» **Records**:
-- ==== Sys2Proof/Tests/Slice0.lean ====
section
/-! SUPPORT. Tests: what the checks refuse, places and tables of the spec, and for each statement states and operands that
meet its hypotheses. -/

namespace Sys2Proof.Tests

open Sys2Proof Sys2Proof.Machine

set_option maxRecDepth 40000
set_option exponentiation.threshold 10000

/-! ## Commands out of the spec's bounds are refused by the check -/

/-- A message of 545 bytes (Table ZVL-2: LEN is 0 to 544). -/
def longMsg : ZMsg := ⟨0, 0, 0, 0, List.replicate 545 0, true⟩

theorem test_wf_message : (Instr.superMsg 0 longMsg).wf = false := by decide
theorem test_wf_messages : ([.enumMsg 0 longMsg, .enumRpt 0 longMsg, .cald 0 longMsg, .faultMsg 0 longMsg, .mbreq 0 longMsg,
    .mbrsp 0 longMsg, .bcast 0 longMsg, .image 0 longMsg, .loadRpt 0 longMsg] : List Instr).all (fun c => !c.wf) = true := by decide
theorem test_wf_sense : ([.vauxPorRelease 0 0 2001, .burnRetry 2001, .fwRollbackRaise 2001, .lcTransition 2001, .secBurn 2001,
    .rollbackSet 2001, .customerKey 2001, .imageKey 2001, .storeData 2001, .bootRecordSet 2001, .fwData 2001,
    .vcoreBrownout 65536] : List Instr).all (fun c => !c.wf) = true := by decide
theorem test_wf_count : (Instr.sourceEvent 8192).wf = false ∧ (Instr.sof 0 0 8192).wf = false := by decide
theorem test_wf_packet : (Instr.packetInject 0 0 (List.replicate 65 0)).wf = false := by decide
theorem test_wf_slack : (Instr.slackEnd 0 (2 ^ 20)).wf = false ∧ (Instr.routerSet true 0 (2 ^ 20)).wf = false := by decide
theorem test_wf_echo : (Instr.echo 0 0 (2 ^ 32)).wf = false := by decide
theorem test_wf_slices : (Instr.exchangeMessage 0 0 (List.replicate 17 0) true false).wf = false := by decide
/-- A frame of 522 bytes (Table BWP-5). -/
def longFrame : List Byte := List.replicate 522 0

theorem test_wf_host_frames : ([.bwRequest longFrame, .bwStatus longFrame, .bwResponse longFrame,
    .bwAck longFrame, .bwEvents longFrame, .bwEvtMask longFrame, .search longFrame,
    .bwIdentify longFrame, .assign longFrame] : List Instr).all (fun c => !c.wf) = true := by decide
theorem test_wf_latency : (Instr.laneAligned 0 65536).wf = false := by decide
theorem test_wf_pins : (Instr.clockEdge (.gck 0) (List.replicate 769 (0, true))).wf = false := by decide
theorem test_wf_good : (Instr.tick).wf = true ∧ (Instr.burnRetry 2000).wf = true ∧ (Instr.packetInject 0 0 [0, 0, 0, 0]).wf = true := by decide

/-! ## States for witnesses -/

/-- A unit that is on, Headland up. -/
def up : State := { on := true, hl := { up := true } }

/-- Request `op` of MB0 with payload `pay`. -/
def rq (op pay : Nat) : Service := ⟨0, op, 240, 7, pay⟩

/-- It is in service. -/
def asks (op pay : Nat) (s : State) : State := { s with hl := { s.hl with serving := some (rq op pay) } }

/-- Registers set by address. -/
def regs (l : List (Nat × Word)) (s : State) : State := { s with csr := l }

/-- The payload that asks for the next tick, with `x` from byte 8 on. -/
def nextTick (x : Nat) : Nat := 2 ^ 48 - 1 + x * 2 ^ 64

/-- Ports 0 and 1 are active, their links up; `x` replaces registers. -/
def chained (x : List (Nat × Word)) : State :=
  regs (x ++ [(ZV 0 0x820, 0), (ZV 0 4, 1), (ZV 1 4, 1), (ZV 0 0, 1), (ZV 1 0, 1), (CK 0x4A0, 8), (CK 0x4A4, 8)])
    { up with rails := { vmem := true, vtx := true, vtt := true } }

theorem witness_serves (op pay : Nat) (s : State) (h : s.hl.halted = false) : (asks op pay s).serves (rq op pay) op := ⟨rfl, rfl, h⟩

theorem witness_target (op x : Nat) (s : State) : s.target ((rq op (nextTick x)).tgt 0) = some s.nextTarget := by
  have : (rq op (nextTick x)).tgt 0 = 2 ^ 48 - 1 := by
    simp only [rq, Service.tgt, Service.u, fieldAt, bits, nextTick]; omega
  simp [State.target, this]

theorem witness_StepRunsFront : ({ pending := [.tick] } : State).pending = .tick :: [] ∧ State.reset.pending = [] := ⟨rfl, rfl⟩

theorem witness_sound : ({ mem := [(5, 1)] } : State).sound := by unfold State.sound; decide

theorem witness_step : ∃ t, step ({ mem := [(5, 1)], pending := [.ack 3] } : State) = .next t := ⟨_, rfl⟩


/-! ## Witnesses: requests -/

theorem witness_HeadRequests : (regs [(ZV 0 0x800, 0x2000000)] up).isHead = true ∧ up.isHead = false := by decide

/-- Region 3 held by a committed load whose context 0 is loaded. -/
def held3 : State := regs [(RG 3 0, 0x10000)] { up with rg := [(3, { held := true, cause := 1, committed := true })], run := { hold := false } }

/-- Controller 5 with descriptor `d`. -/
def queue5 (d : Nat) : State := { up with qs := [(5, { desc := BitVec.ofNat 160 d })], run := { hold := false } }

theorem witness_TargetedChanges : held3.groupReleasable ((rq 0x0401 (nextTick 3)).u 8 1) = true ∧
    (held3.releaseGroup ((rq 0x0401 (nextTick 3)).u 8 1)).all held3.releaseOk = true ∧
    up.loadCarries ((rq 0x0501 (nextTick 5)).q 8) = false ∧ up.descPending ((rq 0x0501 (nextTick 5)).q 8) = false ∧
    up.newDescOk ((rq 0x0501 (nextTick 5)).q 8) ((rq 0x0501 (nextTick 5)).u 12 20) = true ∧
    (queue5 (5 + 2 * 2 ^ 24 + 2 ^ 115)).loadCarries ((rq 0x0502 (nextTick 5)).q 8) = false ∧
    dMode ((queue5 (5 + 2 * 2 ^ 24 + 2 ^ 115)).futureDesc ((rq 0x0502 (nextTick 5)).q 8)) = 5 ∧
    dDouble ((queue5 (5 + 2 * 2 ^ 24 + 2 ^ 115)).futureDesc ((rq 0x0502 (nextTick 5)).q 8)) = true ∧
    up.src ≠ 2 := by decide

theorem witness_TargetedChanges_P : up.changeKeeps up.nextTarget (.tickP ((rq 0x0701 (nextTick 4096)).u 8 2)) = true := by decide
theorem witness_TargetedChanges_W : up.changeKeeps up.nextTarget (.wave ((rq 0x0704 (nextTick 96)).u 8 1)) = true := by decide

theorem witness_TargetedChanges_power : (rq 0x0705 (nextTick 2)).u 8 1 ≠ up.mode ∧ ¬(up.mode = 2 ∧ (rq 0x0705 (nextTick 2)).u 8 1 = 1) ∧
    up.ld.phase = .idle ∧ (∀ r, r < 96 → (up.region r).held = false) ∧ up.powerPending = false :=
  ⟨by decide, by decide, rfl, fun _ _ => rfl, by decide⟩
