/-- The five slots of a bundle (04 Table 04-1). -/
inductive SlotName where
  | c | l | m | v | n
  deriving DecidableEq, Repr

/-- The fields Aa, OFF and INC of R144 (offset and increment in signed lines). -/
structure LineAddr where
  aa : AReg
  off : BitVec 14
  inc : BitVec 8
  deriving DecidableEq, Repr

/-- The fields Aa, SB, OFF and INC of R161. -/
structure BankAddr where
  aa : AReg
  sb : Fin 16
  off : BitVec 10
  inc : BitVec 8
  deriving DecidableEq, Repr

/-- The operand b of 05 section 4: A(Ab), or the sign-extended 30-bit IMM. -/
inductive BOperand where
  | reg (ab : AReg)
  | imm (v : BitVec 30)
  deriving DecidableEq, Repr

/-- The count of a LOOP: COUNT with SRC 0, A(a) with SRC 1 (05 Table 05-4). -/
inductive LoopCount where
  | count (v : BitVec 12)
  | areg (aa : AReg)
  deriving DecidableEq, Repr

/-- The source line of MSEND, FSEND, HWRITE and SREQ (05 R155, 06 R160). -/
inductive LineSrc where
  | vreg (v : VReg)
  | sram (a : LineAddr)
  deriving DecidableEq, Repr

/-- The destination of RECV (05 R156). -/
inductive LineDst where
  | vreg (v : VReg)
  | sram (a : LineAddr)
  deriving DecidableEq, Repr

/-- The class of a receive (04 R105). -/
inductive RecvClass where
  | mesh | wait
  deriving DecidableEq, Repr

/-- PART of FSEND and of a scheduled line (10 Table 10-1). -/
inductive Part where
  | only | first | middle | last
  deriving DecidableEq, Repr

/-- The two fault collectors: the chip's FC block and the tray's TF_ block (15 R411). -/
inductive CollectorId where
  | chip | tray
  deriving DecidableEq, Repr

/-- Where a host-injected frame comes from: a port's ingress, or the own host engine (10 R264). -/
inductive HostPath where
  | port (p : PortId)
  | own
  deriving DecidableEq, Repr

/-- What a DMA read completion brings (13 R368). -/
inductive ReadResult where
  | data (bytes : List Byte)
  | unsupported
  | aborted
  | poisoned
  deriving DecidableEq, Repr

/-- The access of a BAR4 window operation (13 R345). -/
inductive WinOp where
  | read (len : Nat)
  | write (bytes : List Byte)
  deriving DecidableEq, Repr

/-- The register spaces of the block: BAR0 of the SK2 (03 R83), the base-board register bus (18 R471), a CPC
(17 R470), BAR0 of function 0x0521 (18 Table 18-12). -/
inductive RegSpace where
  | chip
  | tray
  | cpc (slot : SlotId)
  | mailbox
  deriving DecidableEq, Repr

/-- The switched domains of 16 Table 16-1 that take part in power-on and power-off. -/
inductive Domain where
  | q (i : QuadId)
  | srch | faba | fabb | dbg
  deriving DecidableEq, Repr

» **Goal of the exercise**: Of the lines above, retype only those from the line containing "def up : State" through the line containing "theorem witness_serves (op", including both, exactly.

» **Written answer**:
def up : State := { on := true, hl := { up := true } }

/-- Request `op` of MB0 with payload `pay`. -/
def rq (op pay : Nat) : Service := ⟨0, op, 240, 7, pay⟩

/-- It is in service. -/
def asks (op pay : Nat) (s : State) : State := { s with hl := { s.hl with serving := some (rq op pay) } }

/-- Registers set by address. -/
def regs (l : List (Nat × Word)) (s : State) : State := { s with csr := l }

/-- The payload that asks for the next tick, with `x` from byte 8 on. -/
def nextTick (x : Nat) : Nat := 2 ^ 48 - 1 + x * 2 ^ 64

/-- Ports 0 and 1 are active, their links up; `x` replaces registers. -/
def chained (x : List (Nat × Word)) : State :=
  regs (x ++ [(ZV 0 0x820, 0), (ZV 0 4, 1), (ZV 1 4, 1), (ZV 0 0, 1), (ZV 1 0, 1), (CK 0x4A0, 8), (CK 0x4A4, 8)])
    { up with rails := { vmem := true, vtx := true, vtt := true } }

theorem witness_serves (op pay : Nat) (s : State) (h : s.hl.halted = false) : (asks op pay s).serves (rq op pay) op := ⟨rfl, rfl, h⟩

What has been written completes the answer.